Misalnya, form suhu freezer sering kosong, pekerja lupa memakai penutup kepala, area pengemasan tercampur dengan alat mentah, kendaraan distribusi tidak dicek, atau tindakan koreksi tidak pernah dicatat. Masalah seperti ini sering terlihat sederhana, tetapi dapat menjadi temuan serius saat evaluasi.
Audit internal membantu dapur menemukan masalah lebih awal. Dengan begitu, perbaikan bisa dilakukan sebelum ada inspeksi, komplain, atau kejadian keamanan pangan.
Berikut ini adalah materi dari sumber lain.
-- ==== Sys2Proof/Machine/Crucible.lean ====
section
/-! DEFINITION. The Crucible (R401 to R424): slots and generations, its commands, the key store, re-masking, and crypto jobs. -/

namespace Sys2Proof.Machine

/-! ## Slots -/

def cruSealed (s : State) : Bool := flag s R.CRU_STAT F.CRU_STAT_SEALED
def debugRoot (s : State) : Bool := flag s R.CRU_STAT F.CRU_STAT_DEBUG_ROOT
def setCrypto (s : State) (x : Crypto) : State := { s with crypto := x }

/-- Random bytes of the DRBG (assumption 8). -/
def drawBytes (s : State) (n : Nat) : State × List Byte :=
  ({ s with drawn := s.drawn + n }, (upTo n).map (fun i => Config.randomByte (s.drawn + i)))

/-- A slot's key is lost at the end of the Crucible's power: it is not persistent, or debug is active (R411). -/
def volatileSlot (s : State) (n : Nat) : Bool :=
  let a := (slotAt s n).attr
  n != 0 && attrValid a && (!attrPersist a || debugRoot s)

/-- Write a slot through to the key store and its generation to the table (R420); not while debug is active (R411). -/
def saveSlot (s : State) (n : Nat) : State :=
  let x := slotAt s n
  if debugRoot s then s
  else setCrypto s { s.crypto with store := tput (fun _ => none) s.crypto.store n (if attrValid x.attr && attrPersist x.attr then some x else none)
                                   storeGen := tput (fun _ => 0) s.crypto.storeGen n x.gen.toNat }

/-- Put a key or emptiness in a slot, with a new GEN. -/
def refill (s : State) (n : Nat) (x : KeySlot) : State := saveSlot (setSlot s n { x with gen := (slotAt s n).gen + 1 }) n

/-- The slots that name a slot as their parent. -/
def childrenOf (s : State) (n : Nat) : List Nat :=
  (upTo 256).filter (fun c => c != n && attrValid (slotAt s c).attr && attrParent (slotAt s c).attr == n)

/-- Empty a slot; a GEN about to wrap first invalidates the slots that name it as parent (R405), to the depth of the tree. -/
def emptySlot : Nat → State → Nat → State
  | 0, s, n => refill s n {}
  | k + 1, s, n =>
    let s := if (slotAt s n).gen = 0xFFFF then forAll (fun s c => emptySlot k s c) (childrenOf s n) s else s
    refill s n {}

def flushSlot (s : State) (n : Nat) : State := emptySlot 9 s n

/-- A key is created in a slot (R404, R405). -/
def createSlot (s : State) (n : Nat) (x : KeySlot) : State :=
  let s := if (slotAt s n).gen = 0xFFFF then forAll flushSlot (childrenOf s n) s else s
  refill s n x

/-- Flush every slot that a condition names. -/
def flushWhere (s : State) (p : State → Nat → Bool) : State := forAll (fun s n => if p s n then flushSlot s n else s) (upTo 256) s

/-- The number of LIVE slots. -/
def liveCount (s : State) : Nat := ((upTo 256).filter (keyLive s)).length

/-- CRU_INFOn: the attribute word with STATE, and the generation word. -/
def cruInfo (s : State) (n : Nat) (high : Bool) : Word :=
  let x := slotAt s n
  if high then BitVec.ofNat 32 (x.pgen.toNat * 65536 + x.gen.toNat)
  else withBits x.attr 28 27 (if !attrValid x.attr then 0 else if keyLive s n then 1 else 2)

/-! ## Ending what is in flight (R423, R424) -/

/-- The bytes of a blob, and of a key, for an ALG. -/
def blobLen (alg : Nat) : Nat := if alg = 0 then 32 else 48
def keyLen (alg : Nat) : Nat := if alg = 0 then 16 else 32

/-- A Crucible command ends. -/
def cruEnd (s : State) (c : Code) : State :=
  let s := setCrypto s { s.crypto with cru := none }
  raiseBit (setFld (setFld s R.CRU_RESULT F.CRU_RESULT_BUSY 0) R.CRU_RESULT F.CRU_RESULT_CODE (codeNum c)) 0x90 0

/-- A crypto job ends. -/
def cryEnd (s : State) (c : Code) (pass : Bool) : State :=
  let s := wr (setCrypto s { s.crypto with cry := none }) R.CRY_STAT (BitVec.ofNat 32 (256 * b2n pass + codeNum c))
  raise s 0x91 (if c = .none then 1 else 3)

/-- Where a job writes memory as it runs. -/
def cryOut (j : CryJob) : Nat := if j.op ≤ 4 then j.len else if j.op = 7 ∨ j.op = 12 then 32 else if j.op = 9 ∨ j.op = 10 then 64 else 0
def blankJob (s : State) (j : CryJob) : State :=
  if j.op = 5 ∨ j.op = 6 ∨ j.op = 8 ∨ j.op = 11 then s else fillBytes s j.dst (cryOut j) 0

/-- Stop the Crucible command or the job in flight: its output is overwritten and it ends with a code. -/
def stopCru (s : State) (c : Code) : State :=
  match s.crypto.cru with
  | some j => cruEnd (if j.op = 4 then fillBytes s j.addr (blobLen (attrAlg (slotAt s j.target).attr)) 0 else s) c
  | none => s
def stopCry (s : State) (c : Code) : State :=
  match s.crypto.cry with
  | some j => cryEnd (blankJob s j) c false
  | none => s

/-- Every operation in flight is aborted with TAMPER_ABORT, a Recast check included (R411, R429). -/
def abortOps (s : State) : State :=
  let s := stopCry (stopCru s .tamperAbort) .tamperAbort
  if xchState s = xsCHECKING then { s with xch := { s.xch with aborted := true } } else s

/-- Whether an operation of the Crucible or the engine is in flight. -/
def keyBusy (s : State) : Bool := s.crypto.cru.isSome || s.crypto.cry.isSome || xchState s == xsCHECKING

/-- The slots whose keys a command uses. -/
def cruKeys (j : CruJob) : List Nat := if j.op = 4 then [j.aux, j.target] else if j.op ≤ 3 ∨ j.op = 5 then [attrParent j.attr] else []

/-- Operations whose keys are no longer LIVE end with ORPHANED. -/
def settleOps (s : State) : State :=
  let s := match s.crypto.cru with
    | some j => if (cruKeys j).all (keyLive s) then s else raiseBit (stopCru s .orphaned) 0x90 1
    | none => s
  match s.crypto.cry with
  | some j => if decide (11 ≤ j.op) || keyLive s j.slot then s else raiseBit (stopCry s .orphaned) 0x90 1
  | none => s

/-! ## Commands (R417 to R419) -/

/-- R403. -/
def algUsageOk (alg usage : Nat) : Bool :=
  decide (alg ≤ 1) || (alg == 2 && decide (usage ≤ 1)) || (alg == 3 && usage == 0)

/-- Bytes lie in SRAM or DRAM; an empty range lies anywhere. -/
def inRam (s : State) (a n : Nat) : Bool := n == 0 || inDram s a n || (decide (0x10000000 ≤ a) && decide (a + n ≤ 0x11000000))

/-- A key that a command uses: LIVE, and of a usage (steps 6 and 7). -/
def keyCheck (s : State) (n usage : Nat) : Code :=
  let a := (slotAt s n).attr
  if !attrValid a then .illegalValue else if !keyLive s n then .orphaned else if attrUsage a ≠ usage then .usage else .none

/-- R406 for a new key. -/
def newKeyCheck (s : State) (attr : Word) : Code :=
  let p := (slotAt s (attrParent attr)).attr
  if 8 ≤ attrDepth p ∨ (attrPersist attr ∧ !attrPersist p) ∨ !flaskEnabled s (attrOwner attr) then .illegalValue
  else if attrOwner attr ≠ attrOwner p ∧ attrOwner p ≠ 0 then .accessFlask
  else .none

/-- The checks of a create command from step 4 on. -/
def createCheck (s : State) (j : CruJob) : Code :=
  if j.target = 0 then .illegalValue
  else if keyLive s j.target then .notInState
  else if !algUsageOk (attrAlg j.attr) (attrUsage j.attr) then .illegalValue
  else match keyCheck s (attrParent j.attr) (if j.op = 3 then usWRAP else usDERIVE) with
  | .none =>
    match newKeyCheck s j.attr with
    | .none => if j.op = 3 ∧ !inRam s j.addr (blobLen (attrAlg j.attr)) then .illegalValue else .none
    | c => c
  | c => c

/-- The checks of WRAP from step 4 on. -/
def wrapCheck (s : State) (j : CruJob) : Code :=
  let t := (slotAt s j.target).attr
  let a := (slotAt s j.aux).attr
  if j.target = 0 ∨ !keyLive s j.target then .illegalValue
  else match keyCheck s j.aux usWRAP with
  | .none =>
    if attrOwner a ≠ 0 ∧ attrOwner a ≠ attrOwner t then .accessFlask
    else if !attrExport t then .usage
    else if !inRam s j.addr (blobLen (attrAlg t)) then .illegalValue
    else .none
  | c => c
Selain itu, audit internal juga membantu membangun budaya kerja. Tim dapur menjadi terbiasa bekerja berdasarkan standar, bukan hanya berdasarkan kebiasaan.
Apa yang Dicek dalam Audit Internal Dapur MBG?
Audit internal dapur MBG sebaiknya mencakup seluruh alur produksi. Pemeriksaan dimulai dari penerimaan bahan baku, penyimpanan, persiapan bahan, personal hygiene pekerja, pemasakan, holding time, pengemasan, distribusi, cleaning, sanitasi, pengendalian hama, form monitoring, dan tindakan koreksi.
BGN menyebut sertifikasi keamanan pangan SPPG mencakup penilaian kondisi dapur, peralatan, alur kerja, serta penerapan higiene dan sanitasi oleh tenaga pelaksana. SPPG juga dievaluasi secara berkala untuk menjaga konsistensi kualitas layanan. (Badan Gizi Nasional)
Artinya, dapur tidak cukup hanya memiliki dokumen. Dapur harus mampu menunjukkan bahwa dokumen tersebut benar-benar digunakan dalam operasional harian.
Audit Penerimaan Bahan Baku
Bagian pertama yang perlu dicek adalah penerimaan bahan baku. Auditor internal perlu melihat apakah bahan yang datang sudah diperiksa sebelum masuk ke area penyimpanan.
Hal yang perlu diperiksa meliputi kondisi bahan, kebersihan, bau, warna, kemasan, jumlah, tanggal kedaluwarsa jika ada, suhu untuk bahan tertentu, serta kesesuaian dengan pesanan.
Audit juga perlu melihat apakah form penerimaan bahan baku diisi dengan lengkap. Jika ada bahan yang tidak sesuai, harus ada bukti penolakan atau tindakan koreksi.
Kesalahan yang sering terjadi adalah bahan langsung masuk ke dapur tanpa pemeriksaan. Padahal, bahan baku adalah pintu pertama keamanan pangan. Jika bahan bermasalah sejak awal, proses berikutnya akan menjadi lebih berisiko.
Audit Penyimpanan Bahan
Setelah bahan diterima, audit perlu mengecek area penyimpanan. Bahan kering harus disimpan di tempat bersih, kering, tertutup, dan tidak langsung menyentuh lantai. Bahan dingin dan beku harus disimpan pada suhu yang sesuai dan dicatat secara rutin.
Auditor internal perlu memeriksa apakah chiller dan freezer memiliki form monitoring suhu. Jika suhu pernah menyimpang, harus ada catatan tindakan koreksi.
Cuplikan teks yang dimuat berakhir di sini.